Reed traveled to Philadelphia for his first U-19 JCT event last month, falling to third-ranked Thomas Kingshot in the first round before sweeping the rest of his opponents in the consolation bracket and finishing the weekend 5-1. Last weekend at Harvard University, Reed fell in the second round to Hayes Murphy, but went 5-1 again over the weekend to bump his national ranking into the top 10.

“Even though I didn’t make it to the semifinals or finals, (U.S. Squash) still takes all of the results into account,” Reed said. “So, those results still helped me.”

Wiens — who also mentors several other high school-aged squash athletes in the Upper Valley on top of his duties with the Big Green — feels Reed’s comprehension of the game helps him as much as his physical skills.

“He’s a great listener and he’s open minded,” the coach said. “He follows up on what he has to do to learn.
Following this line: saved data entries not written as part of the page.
-- ==== Sys2Proof/Machine/Time.lean ====
section
/-! DEFINITION. The time axis (spec/40_timebase_gen.md R83): a function of the sample index and the configuration,
not state (spec/10_state.md R28). The block emits the index; the consumer computes the time. -/

namespace Sys2Proof.Machine

/-- `T = BITDUR * TICK`, in seconds, exact (R12). -/
def bitDuration {c : Config} (s : Block c) : ℚ :=
  (s.bitdur.toNat : ℚ) * c.tick

/-- `Time(k) = k * (T / S)`, in seconds, exact (R83). DESIGN CHOICE (log 14): with `SPB = 0`, which no accepted run has
and for which R83 gives no value, the total division of the rationals makes it 0. -/
def timeAt {c : Config} (s : Block c) (k : Nat) : ℚ :=
  (k : ℚ) * (bitDuration s / (s.spb.toNat : ℚ))

end Sys2Proof.Machine
end

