/-! ### The sample step and the turns of the sequencer -/

/-- R81: the sample step, line by line of its pseudocode, as one step of the machine with no host move; only
a step from `RUN` emits an event. It holds in every state with `PHASE = RUN`: in one that breaks R30, which no run
reaches, the wrapping `SPB - 1`, `LEN - 1`, `I + 1`, `J + 1`, `K + 1` and bit 0 of a cell that is no valid bit are the
model's choice (log 7, DESIGN CHOICE). -/
def Obligations.SampleStepEffect : Prop :=
  (∀ (c : Config) (s : Block c), s.inbox = [] → s.phase = .run →
    let b := seqBitAt s s.i.toNat
    let lev := if s.op = 0b10#2 ∧ s.j = 0#c.sw then s.level ^^^ b else s.level
    let l := if s.op = 0b10#2 then lev
      else if s.op = 0b11#2 then (if s.j.toNat < s.spb.toNat / 2 then b else 1#1 - b)
      else b
    step ⟨c, s⟩ = .next ⟨c, { taken s [] with
      level := lev
      out := some ⟨s.k, l⟩
      phase := if s.j = s.spb - 1#c.sw ∧ s.i = s.len - 1#c.aw then .done else .run
      i := if s.j = s.spb - 1#c.sw then s.i + 1#c.aw else s.i
      j := if s.j = s.spb - 1#c.sw then 0#c.sw else s.j + 1#c.sw
      k := s.k + 1#c.kw }⟩) ∧
  ∀ (c : Config) (s t : Block c), step ⟨c, s⟩ = .next ⟨c, t⟩ → outValid t = true → s.phase = .run

/-- R29: the output ports: a step that emitted `(k, l)` shows `OUT_VALID = 1`, `OUT_K = k`, `OUT_LEVEL = l`; after every
other step `OUT_VALID = 0` and the other two hold unspecified values (free values, log 5); every sequencer turn in
`RUN` emits exactly one event, at `K`. -/
def Obligations.OutputPorts : Prop :=
  (∀ (c : Config) (s : Block c) (e : Event c), s.out = some e →
    outValid s = true ∧ outK s = e.k ∧ outLevel s = e.level ∧ samplesOf s = [(e.k.toNat, e.level)]) ∧
  (∀ (c : Config) (s : Block c), s.out = none →
    outValid s = false ∧ outK s = Config.idleOutK c.kw s.draws ∧ outLevel s = Config.idleOutLevel s.draws ∧
      samplesOf s = []) ∧
  ∀ (c : Config) (s : Block c), s.phase = .run → s.inbox = [] →
    ∃ (t : Block c) (l : Bit), step ⟨c, s⟩ = .next ⟨c, t⟩ ∧ t.out = some ⟨s.k, l⟩

/-- R82, R156: in `IDLE`, `DONE` and `ERR` the sequencer has no enabled step and all state is kept; only the
observation of the step before (ports, read data) is gone and the model's draw counter advances. -/
def Obligations.NoEnabledStepOutsideRun : Prop :=
  ∀ (c : Config) (s : Block c), s.phase ≠ .run →
    (s.inbox = [] →
      step ⟨c, s⟩ = .next ⟨c, taken s []⟩) ∧
    ∀ rest : List (HostMove c), s.inbox = .skip :: rest ∨ s.inbox = .wait :: rest →
      step ⟨c, s⟩ = .next ⟨c, taken s rest⟩

/-- R21, R110, R111, R115: the latch's transition table in an `NRZI` run: at a bit boundary the four rows of R115,
inside a block no change; the event carries the latch just written. In a state that breaks R30 the input bit is bit 0
of the cell, the model's choice (log 7). -/
def Obligations.NrziTransitionTable : Prop :=
  ∀ (c : Config) (s : Block c), s.inbox = [] → s.phase = .run → s.op = 0b10#2 →
    ∃ t : Block c, step ⟨c, s⟩ = .next ⟨c, t⟩ ∧ samplesOf t = [(s.k.toNat, t.level)] ∧
      (s.j.toNat ≠ 0 → t.level = s.level) ∧
      (s.j.toNat = 0 →
        (s.level = 0#1 ∧ seqBitAt s s.i.toNat = 0#1 → t.level = 0#1) ∧
        (s.level = 0#1 ∧ seqBitAt s s.i.toNat = 1#1 → t.level = 1#1) ∧
        (s.level = 1#1 ∧ seqBitAt s s.i.toNat = 0#1 → t.level = 1#1) ∧
        (s.level = 1#1 ∧ seqBitAt s s.i.toNat = 1#1 → t.level = 0#1))

/-- R110: the start step of every run writes 0 into `LEVEL`, whatever earlier runs did. -/
def Obligations.StartClearsLatch : Prop :=
  ∀ (i : Instr) (c : Config) (s : Block c), s.phase ≠ .run → ∃ t : Block c, exec i ⟨c, s⟩ = .next ⟨c, t⟩ ∧ t.level = 0#1

/-- R131: the Manchester level is the bit exclusive-or `HALF`, with `HALF = 1` if `j >= (S >> 1)` and 0 otherwise. -/
def Obligations.ManchesterIsXorWithHalf : Prop :=
  ∀ (w : Nat) (b : Bit) (j spb : BitVec w),
    levelMan b j spb = b ^^^ half j spb ∧
      (half j spb = 1#1 ↔ spb.toNat / 2 ≤ j.toNat) ∧ (half j spb = 0#1 ↔ j.toNat < spb.toNat / 2)

/-! ### Host transactions -/

/-- R174: a `RegWrite` or `SeqWrite` while `PHASE = RUN` is ignored, not deferred. -/
def Obligations.HostWritesDuringRunAreLost : Prop :=
  ∀ (c : Config) (s : Block c) (rest : List (HostMove c)), s.phase = .run →
    (∀ (rn : RegNum) (data : BitVec (rn.width c)), s.inbox = .regWrite rn data :: rest →
      step ⟨c, s⟩ = .next ⟨c, taken s rest⟩) ∧
    ∀ (idx : BitVec c.aw) (sym : BitVec c.symw), s.inbox = .seqWrite idx sym :: rest →
      step ⟨c, s⟩ = .next ⟨c, taken s rest⟩

/-- R25: a host write takes effect only outside `RUN`; there a write to `SPB`, `BITDUR` or `LEN` replaces the whole
register and changes no other; a write to `STATUS`, `COUNT` or a reserved number changes nothing in any phase; in
`RUN` a write to any register, `CMD` included, changes nothing. -/
def Obligations.RegisterWriteEffect : Prop :=
  ∀ (c : Config) (s : Block c) (rest : List (HostMove c)),
    let s' : Block c := taken s rest
    (s.phase ≠ .run →
      (∀ v, s.inbox = .regWrite .spb v :: rest → step ⟨c, s⟩ = .next ⟨c, { s' with spb := v }⟩) ∧
      (∀ v, s.inbox = .regWrite .bitdur v :: rest → step ⟨c, s⟩ = .next ⟨c, { s' with bitdur := v }⟩) ∧
      (∀ v, s.inbox = .regWrite .len v :: rest → step ⟨c, s⟩ = .next ⟨c, { s' with len := v }⟩)) ∧
    (∀ v, s.inbox = .regWrite .status v :: rest → step ⟨c, s⟩ = .next ⟨c, s'⟩) ∧
    (∀ v, s.inbox = .regWrite .count v :: rest → step ⟨c, s⟩ = .next ⟨c, s'⟩) ∧
    (∀ v, s.inbox = .regWrite .reserved6 v :: rest → step ⟨c, s⟩ = .next ⟨c, s'⟩) ∧
    (∀ v, s.inbox = .regWrite .reserved7 v :: rest → step ⟨c, s⟩ = .next ⟨c, s'⟩) ∧
    (s.phase = .run → ∀ (rn : RegNum) (data : BitVec (rn.width c)),
      s.inbox = .regWrite rn data :: rest → step ⟨c, s⟩ = .next ⟨c, s'⟩)

/-- R26: a host read is allowed in every phase, returns the "host read returns" column of R24, has no side effect, and
shows nothing of `I`, `J` and `LEVEL`. -/
def Obligations.RegisterReadEffect : Prop :=
  (∀ (c : Config) (s : Block c) (rn : RegNum) (rest : List (HostMove c)), s.inbox = .regRead rn :: rest →
    step ⟨c, s⟩ = .next ⟨c, { taken s rest with reply := some ⟨rn.width c, regValue s rn⟩ }⟩) ∧
  (∀ (c : Config) (s : Block c), regValue s .cmd = s.op ∧
    regValue s .status = s.errcause ++ s.op ++ s.phase.bits ∧
    regValue s .spb = s.spb ∧ regValue s .bitdur = s.bitdur ∧ regValue s .len = s.len ∧
    regValue s .count = s.k ∧ regValue s .reserved6 = 0#0 ∧ regValue s .reserved7 = 0#0) ∧
  ∀ (c : Config) (s : Block c) (rn : RegNum) (i : BitVec c.aw) (j : BitVec c.sw) (l : Bit),
    regValue { s with i := i, j := j, level := l } rn = regValue s rn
He’s a patient and honest guy and plays with confidence.”

The son of former Dartmouth men’s squash player Mark Reed, Max Reed was most interested in youth hockey until about the age of 10. He enjoyed the physical and mental demands of the game so much he decided to make it a year-round sport.

“It’s like playing chess at 100 miles per hour,” Reed said. “You have to be smart and stretegic the whole time, but you also have to be physically fit.”

By the seventh grade, Reed won his first JCT tournament at a U-13 event at Yale University. At age 14, he reached as high as No. 1 in the U.S. Squash age group rankings, placed fifth at the U-15 Junior National Championships and was chosen for the U-15 National team. The unit vanquished Canada at the Can-Am Junior Championships in Buffalo, N.Y.

The following season was hampered by the injury, a setback Wiens think might have actually helped.

“It gave him time to reflect and evaluate the next stage and what he was looking for,” the coach said as his team’s hard strokes echoed off the Berry Center walls. “He worked a lot on his short strokes and drops, which are really important.

“As you can hear, everyone can hit the ball hard, but the soft shots are what can make the difference.”